Size is also a factor. Larger systems and larger organizations have, by definition, a larger number of dependencies (internal and external) that must be managed and a larger number of stakeholders (internal and external) whose needs must be addressed. The architecture of larger systems can involve hundreds or thousands of people, creating dozens to hundreds of products, components, and subsystems that all need to work together. Maintaining the conceptual integrity of the architecture under such circumstances (and over time) presents many challenges and a greater need for coherence.
To navigate all of this, Agile architects need to be adaptive; they need the ability to dynamically shift their decision-making approach to match the complexity of the circumstances they face. Ken Power shares lessons from complexity science—in particular, sense making and the Cynefin framework—that can help architects to be more agile in how they work, and in turn, help them develop architectures that are more agile and adaptive to the needs of the organizations they serve.

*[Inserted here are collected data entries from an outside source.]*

-- ==== Sys2Proof/Machine/Dispatch.lean ====
section
/-! DEFINITION. exec: the meaning of each operation, one arm per constructor. -/

namespace Sys2Proof.Machine

/-- The meaning of a host transaction (30_encoding.md R55). -/
def exec (i : Instr) (s : State) : Host.Outcome State Fault Refusal :=
  match i with
  | .rd a => Sys2Proof.Machine.execRd a s
  | .nop => Sys2Proof.Machine.execNop s
  | .crcInit => Sys2Proof.Machine.execCrcInit s
  | .crcBuf => Sys2Proof.Machine.execCrcBuf s
  | .crcMatch => Sys2Proof.Machine.execCrcMatch s
  | .build => Sys2Proof.Machine.execBuild s
  | .parse => Sys2Proof.Machine.execParse s
  | .cmdIllegal c => Sys2Proof.Machine.execCmdIllegal c s
  | .wrRo a v => Sys2Proof.Machine.execWrRo a v s
  | .wrLenLo v => Sys2Proof.Machine.execWrLenLo v s
  | .wrLenHi v => Sys2Proof.Machine.execWrLenHi v s
  | .wrExpAddr v => Sys2Proof.Machine.execWrExpAddr v s
  | .crcFeed v => Sys2Proof.Machine.execCrcFeed v s
  | .wrCandLo v => Sys2Proof.Machine.execWrCandLo v s
  | .wrCandHi v => Sys2Proof.Machine.execWrCandHi v s
  | .wrBuf a v => Sys2Proof.Machine.execWrBuf a v s
  | .wrRsvd a v => Sys2Proof.Machine.execWrRsvd a v s

end Sys2Proof.Machine
end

Ken Power is a principal engineer with Cisco’s Cloud Solutions group, where he works with teams and business units around the world. Ken’s responsibilities include leading the Agile transformation for Cisco’s largest software group. He also works with universities and research groups in Agile, Lean, and software engineering research. His work and research interests include Agile, Lean, flow, complex adaptive systems, and organization effectiveness, as well as software and systems architecture, the cloud, DevOps, and software engineering management. Ken is a frequent speaker on these topics at major international conferences and has published numerous papers, one of which won the IEEE Software Best Paper award. Ken is a fellow of the Lean Systems Society and a certified Human Systems Dynamics Professional.